What the task requires: Reproduce the opening lines of the records exactly, up to and including the line in which "(assumption 16). -/" occurs.

Stored data entries
-- ==== Sys2Proof/Machine/Step.lean ====
section
/-! DEFINITION. One event of the machine (R91), and where the next command comes from. -/

namespace Sys2Proof.Machine

/-- The complete event of the latched word: the decoded command runs, and a word that is no command ends with its code. -/
def completeWord (s : State) (w : Word) : Host.Outcome State Fault Refusal :=
  match decode w with
  | .ok i => exec i s
  | .error e => s.rejectWord e

/-- The complete event (R89); with no command executing there is nothing to complete (assumption 16). -/
def completeEvent (s : State) : Host.Outcome State Fault Refusal :=
  match s.running with
  | some r => completeWord s r.word
  | none => .next s

/-- One event of the total order: a host access, a complete event, or the reset input. With no event left and no command
executing the block is idle and keeps every value (R342). -/
def step (s : State) : Host.Outcome State Fault Refusal :=
  match s.nextEvent with
  | (some (.access a), t) => .next (t.performAccess a)
  | (some .complete, t) => completeEvent t
  | (some .resetInput, t) => .next t.resetBlock
  | (none, t) => .next t

/-- `s` with the command word stored where the next step takes it: accepted, with its complete event the next event. -/
def State.withFetchWord (s : State) (nbits w : Nat) : State :=
  s.acceptForNextStep (BitVec.ofNat 64 (w % 2 ^ nbits))

end Sys2Proof.Machine
end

Result of this exercise:
-- ==== Sys2Proof/Machine/Step.lean ====
section
/-! DEFINITION. One event of the machine (R91), and where the next command comes from. -/

namespace Sys2Proof.Machine

/-- The complete event of the latched word: the decoded command runs, and a word that is no command ends with its code. -/
def completeWord (s : State) (w : Word) : Host.Outcome State Fault Refusal :=
  match decode w with
  | .ok i => exec i s
  | .error e => s.rejectWord e

/-- The complete event (R89); with no command executing there is nothing to complete (assumption 16). -/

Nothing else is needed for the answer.